CREATE TABLE emails (
id INT AUTO_INCREMENT PRIMARY KEY,
email_address VARCHAR(255) NOT NULL,
source VARCHAR(255)
);
5. Writing the Scraper Using cURL
cURL is a powerful PHP library that allows you to make HTTP requests to websites. Here’s how to use it to get the HTML of a webpage:
<?php
// URL of the website to scrape
$url = "https://example.com";
// Initialize cURL session
$ch = curl_init($url);
// Set cURL options
curl_setopt($ch, CURLOPT_RETURNTRANSFER, true);
// Execute cURL and store the result
$html = curl_exec($ch);
// Close cURL session
curl_close($ch);
// Display the HTML content
echo $html;
?>
6. Parsing the HTML with PHP DOMDocument
Once you have the HTML content of the page, you need to extract the email addresses from it. PHP’s DOMDocument
can be used to parse the HTML.
<?php
// Load HTML content into DOMDocument
$dom = new DOMDocument();
@$dom->loadHTML($html);
// Get all anchor tags
$links = $dom->getElementsByTagName('a');
foreach ($links as $link) {
// Check if the link contains 'mailto:' (common for email links)
$href = $link->getAttribute('href');
if (strpos($href, 'mailto:') !== false) {
$email = str_replace('mailto:', '', $href);
echo "Found email: $email\n";
}
}
?>
This script will find any mailto:
links in the page and extract the email addresses.
7. Extracting Emails Using Regex
Not all email addresses are in mailto:
links. Some are embedded in the text, so we can use regular expressions to capture them.
<?php
$pattern = '/[a-z0-9._%+-]+@[a-z0-9.-]+\.[a-z]{2,4}\b/i';
preg_match_all($pattern, $html, $matches);
foreach ($matches[0] as $email) {
echo "Found email: $email\n";
}
?>
This will scan the entire HTML content for any email patterns and display them.

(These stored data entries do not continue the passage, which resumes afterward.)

-- ==== Sys2Proof/Machine/Operands.lean ====
section
/-! DEFINITION. The operand forms (spec/30_encoding.md R93): the zero-extended 12-bit constant, register lists, the glyph
address, the decimal digits. -/

namespace Sys2Proof.Machine

/-- `zext_16(nnn)` (R6, R93). -/
def zextAddr (nnn : Addr) : Word := nnn.setWidth 16

/-- `zext_16(b)` of a byte (R6). -/
def zextByte (b : Byte) : Word := b.setWidth 16

/-- The values of `V[0]` to `V[x]` in order (R231). -/
def State.regsUpTo (s : State) (x : Reg) : List Byte := s.v.toList.take (x.val + 1)

/-- `V[0]` to `V[x]` replaced by the bytes `bs` in order, the other registers untouched (R232). -/
def loadRegs (v : Vector Byte 16) (bs : List Byte) : Vector Byte 16 :=
  Vector.ofFn fun r : Fin 16 => bs.getD r.val v[r]

/-- `zext_16(b * 5)`: the glyph address, the product formed on integers and `b` not masked (R93, R182). -/
def glyphAddress (b : Byte) : Word := BitVec.ofNat 16 (b.toNat * 5)

/-- The decimal digits of a byte, hundreds first, one digit a byte (R230; UNVERIFIED, log 15). -/
def bcdDigits (b : Byte) : List Byte :=
  [BitVec.ofNat 8 (b.toNat / 100), BitVec.ofNat 8 (b.toNat / 10 % 10), BitVec.ofNat 8 (b.toNat % 10)]

end Sys2Proof.Machine
end

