-- ==== Sys2Proof/Machine/Flags.lean ====
section
/-! DEFINITION. The flag computations of the five flag-writing arithmetic instructions and of the draw (spec/00_scope.md R7,
spec/43_alu.md R160, R173), and the order of the two writes. -/

namespace Sys2Proof.Machine

/-- A flag is the byte 0x00 or 0x01 (R22). -/
def flagByte (b : Bool) : Byte := if b then 1 else 0

/-- `carry(a + b)`: 1 when `a + b > 255` (R7). -/
def carryFlag (a b : Byte) : Byte := flagByte (decide (a.toNat + b.toNat > 255))

/-- `1 - borrow(a - b)`: 1 when `a >= b`, equality included (R7, R168; UNVERIFIED, log 20). -/
def noBorrowFlag (a b : Byte) : Byte := flagByte (decide (b.toNat ≤ a.toNat))

/-- The bit a right shift by one pushes out: bit 0 (R169). -/
def shrFlag (a : Byte) : Byte := flagByte (a.getLsbD 0)

/-- The bit a left shift by one pushes out: bit 7 (R171). -/
def shlFlag (a : Byte) : Byte := flagByte (a.getLsbD 7)

/-- The two writes of a flag-writing instruction in the table's order: the flag to VF first, the result to `V[x]` second, so
that with `x = 15` the result stays (R160; UNVERIFIED, log 9). -/
def State.setFlagThenReg (s : State) (flag : Byte) (x : Reg) (result : Byte) : State :=
  (s.setReg VF flag).setReg x result

end Sys2Proof.Machine
end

8. Storing Extracted Emails in MySQL
Once you’ve extracted the emails, you can store them in the MySQL database as shown in the previous blog. Here’s a quick recap of how to insert the emails into the emails
table.
<?php
$servername = "localhost";
$username = "root";
$password = "";
$dbname = "email_extractor";
// Create connection
$conn = new mysqli($servername, $username, $password, $dbname);
// Check connection
if ($conn->connect_error) {
die("Connection failed: " . $conn->connect_error);
}
foreach ($matches[0] as $email) {
$sql = "INSERT INTO emails (email_address, source) VALUES ('$email', '$url')";
$conn->query($sql);
}
$conn->close();
?>
This will save all the found email addresses into the emails
table with the source URL.
9. Handling Multiple Pages
Many websites have multiple pages of content. To scrape them all, you can loop through the pages by dynamically modifying the URL or following pagination links.
Example:
for ($i = 1; $i <= 5; $i++) {
$url = "https://example.com/page=$i";
// Fetch and process each page
}
Conclusion
In this blog, we covered the process of scraping websites for email extraction using PHP. We learned how to:
- Use cURL to fetch webpage HTML.
- Parse HTML using PHP DOMDocument.
- Extract emails using
mailto:
links and regex. - Store the results in a MySQL database.